/-- The first frame's anchoring, register by register. -/
theorem anchorWindow_eq (t : Time) (rx : RxState) :
    anchorWindow t rx = { rx with
      winAnchor := if rx.first then t else rx.winAnchor
      fpsT0 := if rx.first then t else rx.fpsT0
      first := false } := by
  unfold anchorWindow; cases h : rx.first <;> simp; cases rx; simp_all

/-- Everything a processed frame that answers a next state can have done. -/
theorem processSample_cases {b : Rat} {t : Time} {s s' : State} (h : processSample b t s = .next s') :
    (periodCloses t (takeSample s.config b t s.rx) = true ∧
        s' = respond .ok .nothing
          (runMatch (setRxTime t (setRx (closePeriod t (takeSample s.config b t s.rx)) s)))) ∨
    (periodCloses t (takeSample s.config b t s.rx) = false ∧
        s' = respond .ok .nothing (setRxTime t (setRx (takeSample s.config b t s.rx) s))) := by
  unfold processSample at h
  simp only at h
  split at h
  · next hc => exact .inl ⟨hc, by simpa using h⟩
  · next hc => exact .inr ⟨by simpa using hc, by simpa using h⟩

/-- A processed frame always answers a next state. -/
theorem processSample_next (b : Rat) (t : Time) (s : State) : ∃ s', processSample b t s = .next s' := by
  unfold processSample; simp only; split <;> exact ⟨_, rfl⟩

/-- When a frame's time does not run backwards. -/
theorem frameBackwards_eq_false {t : Time} {s : State} :
    frameBackwards t s = false ↔ (s.rx.first = false → s.rxTime ≤ t ∧ s.rx.winAnchor ≤ t) := by
  cases hf : s.rx.first <;> simp [frameBackwards, hf]

/-- Everything `RX.FRAME` that answers a next state can have done: nothing, one log line, or a processed sample, which
is the frame's brightness or a failed frame's corrupted sample. -/
theorem rxFrame_cases {ts : BitVec 64} {ready ctx fail : Bool} {px : List Pixel} {s s' : State}
    (h : rxFrame ts ready ctx fail px s = .next s') :
    ((s.rx.active = false ∨ (frameBackwards (timeOf ts) s = false ∧ (ctx = false ∨ ready = false))) ∧
      s' = respond .ok .nothing s) ∨
    (s.rx.active = true ∧ frameBackwards (timeOf ts) s = false ∧ ctx = true ∧ ready = true ∧
      (fail = true ∨ px = []) ∧ failedSample s.config ts = none ∧
      s' = respond .ok .nothing (emit (.log .runtimeCaptureError ts) s)) ∨
    (s.rx.active = true ∧ frameBackwards (timeOf ts) s = false ∧ ctx = true ∧ ready = true ∧
      (fail = true ∨ px = []) ∧ ∃ b, failedSample s.config ts = some b ∧
      processSample b (timeOf ts) (emit (.log .runtimeCaptureError ts) s) = .next s') ∨
    (s.rx.active = true ∧ frameBackwards (timeOf ts) s = false ∧ ctx = true ∧ ready = true ∧
      fail = false ∧ px ≠ [] ∧
      processSample (frameBrightness px) (timeOf ts) (setRx (recordBrightness (frameBrightness px) s.rx) s)
        = .next s') := by
  unfold rxFrame at h
  split at h
  · next h1 => exact .inl ⟨.inl (by simpa using h1), by simpa using h⟩
  · next h1 =>
    split at h
    · cases h
    · next hb =>
      replace hb : frameBackwards (timeOf ts) s = false := by simpa using hb
      replace h1 : s.rx.active = true := by simpa using h1
      split at h
      · next h2 => exact .inl ⟨.inr ⟨hb, by simpa using h2⟩, by simpa using h⟩
      · next h2 =>
        obtain ⟨h2c, h2r⟩ : ctx = true ∧ ready = true := by simpa using h2
        split at h
        · next h3 =>
          replace h3 : fail = true ∨ px = [] := by simpa using h3
          simp only [failedFrame] at h
          split at h
          · next hs => exact .inr (.inl ⟨h1, hb, h2c, h2r, h3, hs, by simpa using h⟩)
          · next b hs => exact .inr (.inr (.inl ⟨h1, hb, h2c, h2r, h3, b, hs, h⟩))
        · next h3 =>
          obtain ⟨h3f, h3p⟩ : fail = false ∧ px ≠ [] := by simpa using h3
          exact .inr (.inr (.inr ⟨h1, hb, h2c, h2r, h3f, h3p, h⟩))

theorem requestCamera_eq (cid : Option (List Byte)) (w h : BitVec 16) (s : State) :
    requestCamera cid w h s = { s with
      rx := sizeTarget w h (if s.rx.active then rxStopWrites s.rx else s.rx)
      events := s.events ++ (if s.rx.active then [.camRelease] else []) ++ [.camAcquire (camRequest cid)] } := by
  cases ha : s.rx.active <;> simp [requestCamera, ha, rxStop_eq, setRx, emit]

/-- Everything `RX.START` can do. -/
theorem rxStart_cases (video draw grant : Bool) (cid : Option (List Byte)) (w h : BitVec 16)
    (thr : BitVec 32) (e : List Symbol) (s : State) :
    ((video = false ∨ draw = false) ∧
      rxStart video draw grant cid w h thr e s = raise .missingCaptureSurface s) ∨
    (s.config.rxValidateCode = true ∧ e ≠ [] ∧ isBinaryCode e = false ∧
      rxStart video draw grant cid w h thr e s = raise .invalidCodeFormat s) ∨
    (grant = false ∧
      rxStart video draw grant cid w h thr e s = raise .cameraAcquisitionFailure (requestCamera cid w h s)) ∨
    (grant = true ∧
      rxStart video draw grant cid w h thr e s =
        done (setRx (beginRun (q16 thr) e (requestCamera cid w h s).rx) (requestCamera cid w h s))) := by
  unfold rxStart
  split
  · next h1 => exact .inl ⟨by simpa using h1, rfl⟩
  · split
    · next h2 => exact .inr (.inl ⟨by simp_all, by simp_all, by simp_all, rfl⟩)
    · cases grant <;> simp

end Sys2Proof.Machine
end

----

## Your goal
Copy each entry exactly.

## Solution to this problem
/-- The first frame's anchoring, register by register. -/
theorem anchorWindow_eq (t : Time) (rx : RxState) :
    anchorWindow t rx = { rx with
      winAnchor := if rx.first then t else rx.winAnchor
      fpsT0 := if rx.first then t else rx.fpsT0
      first := false } := by
  unfold anchorWindow; cases h : rx.first <;> simp; cases rx; simp_all

/-- Everything a processed frame that answers a next state can have done. -/
theorem processSample_cases {b : Rat} {t : Time} {s s' : State} (h : processSample b t s = .next s') :
    (periodCloses t (takeSample s.config b t s.rx) = true ∧
        s' = respond .ok .nothing
          (runMatch (setRxTime t (setRx (closePeriod t (takeSample s.config b t s.rx)) s)))) ∨
    (periodCloses t (takeSample s.config b t s.rx) = false ∧
        s' = respond .ok .nothing (setRxTime t (setRx (takeSample s.config b t s.rx) s))) := by
  unfold processSample at h
  simp only at h
  split at h
  · next hc => exact .inl ⟨hc, by simpa using h⟩
  · next hc => exact .inr ⟨by simpa using hc, by simpa using h⟩

/-- A processed frame always answers a next state. -/
theorem processSample_next (b : Rat) (t : Time) (s : State) : ∃ s', processSample b t s = .next s' := by
  unfold processSample; simp only; split <;> exact ⟨_, rfl⟩

/-- When a frame's time does not run backwards. -/
theorem frameBackwards_eq_false {t : Time} {s : State} :
    frameBackwards t s = false ↔ (s.rx.first = false → s.rxTime ≤ t ∧ s.rx.winAnchor ≤ t) := by
  cases hf : s.rx.first <;> simp [frameBackwards, hf]

/-- Everything `RX.FRAME` that answers a next state can have done: nothing, one log line, or a processed sample, which
is the frame's brightness or a failed frame's corrupted sample. -/
theorem rxFrame_cases {ts : BitVec 64} {ready ctx fail : Bool} {px : List Pixel} {s s' : State}
    (h : rxFrame ts ready ctx fail px s = .next s') :
    ((s.rx.active = false ∨ (frameBackwards (timeOf ts) s = false ∧ (ctx = false ∨ ready = false))) ∧
      s' = respond .ok .nothing s) ∨
    (s.rx.active = true ∧ frameBackwards (timeOf ts) s = false ∧ ctx = true ∧ ready = true ∧
      (fail = true ∨ px = []) ∧ failedSample s.config ts = none ∧
      s' = respond .ok .nothing (emit (.log .runtimeCaptureError ts) s)) ∨
    (s.rx.active = true ∧ frameBackwards (timeOf ts) s = false ∧ ctx = true ∧ ready = true ∧
      (fail = true ∨ px = []) ∧ ∃ b, failedSample s.config ts = some b ∧
      processSample b (timeOf ts) (emit (.log .runtimeCaptureError ts) s) = .next s') ∨
    (s.rx.active = true ∧ frameBackwards (timeOf ts) s = false ∧ ctx = true ∧ ready = true ∧
      fail = false ∧ px ≠ [] ∧
      processSample (frameBrightness px) (timeOf ts) (setRx (recordBrightness (frameBrightness px) s.rx) s)
        = .next s') := by
  unfold rxFrame at h
  split at h
  · next h1 => exact .inl ⟨.inl (by simpa using h1), by simpa using h⟩
  · next h1 =>
    split at h
    · cases h
    · next hb =>
      replace hb : frameBackwards (timeOf ts) s = false := by simpa using hb
      replace h1 : s.rx.active = true := by simpa using h1
      split at h
      · next h2 => exact .inl ⟨.inr ⟨hb, by simpa using h2⟩, by simpa using h⟩
      · next h2 =>
        obtain ⟨h2c, h2r⟩ : ctx = true ∧ ready = true := by simpa using h2
        split at h
        · next h3 =>
          replace h3 : fail = true ∨ px = [] := by simpa using h3
          simp only [failedFrame] at h
          split at h
          · next hs => exact .inr (.inl ⟨h1, hb, h2c, h2r, h3, hs, by simpa using h⟩)
          · next b hs => exact .inr (.inr (.inl ⟨h1, hb, h2c, h2r, h3, b, hs, h⟩))
        · next h3 =>
          obtain ⟨h3f, h3p⟩ : fail = false ∧ px ≠ [] := by simpa using h3
          exact .inr (.inr (.inr ⟨h1, hb, h2c, h2r, h3f, h3p, h⟩))

theorem requestCamera_eq (cid : Option (List Byte)) (w h : BitVec 16) (s : State) :
    requestCamera cid w h s = { s with
      rx := sizeTarget w h (if s.rx.active then rxStopWrites s.rx else s.rx)
      events := s.events ++ (if s.rx.active then [.camRelease] else []) ++ [.camAcquire (camRequest cid)] } := by
  cases ha : s.rx.active <;> simp [requestCamera, ha, rxStop_eq, setRx, emit]

/-- Everything `RX.START` can do. -/
theorem rxStart_cases (video draw grant : Bool) (cid : Option (List Byte)) (w h : BitVec 16)
    (thr : BitVec 32) (e : List Symbol) (s : State) :
    ((video = false ∨ draw = false) ∧
      rxStart video draw grant cid w h thr e s = raise .missingCaptureSurface s) ∨
    (s.config.rxValidateCode = true ∧ e ≠ [] ∧ isBinaryCode e = false ∧
      rxStart video draw grant cid w h thr e s = raise .invalidCodeFormat s) ∨
    (grant = false ∧
      rxStart video draw grant cid w h thr e s = raise .cameraAcquisitionFailure (requestCamera cid w h s)) ∨
    (grant = true ∧
      rxStart video draw grant cid w h thr e s =
        done (setRx (beginRun (q16 thr) e (requestCamera cid w h s).rx) (requestCamera cid w h s))) := by
  unfold rxStart
  split
  · next h1 => exact .inl ⟨by simpa using h1, rfl⟩
  · split
    · next h2 => exact .inr (.inl ⟨by simp_all, by simp_all, by simp_all, rfl⟩)
    · cases grant <;> simp

end Sys2Proof.Machine
end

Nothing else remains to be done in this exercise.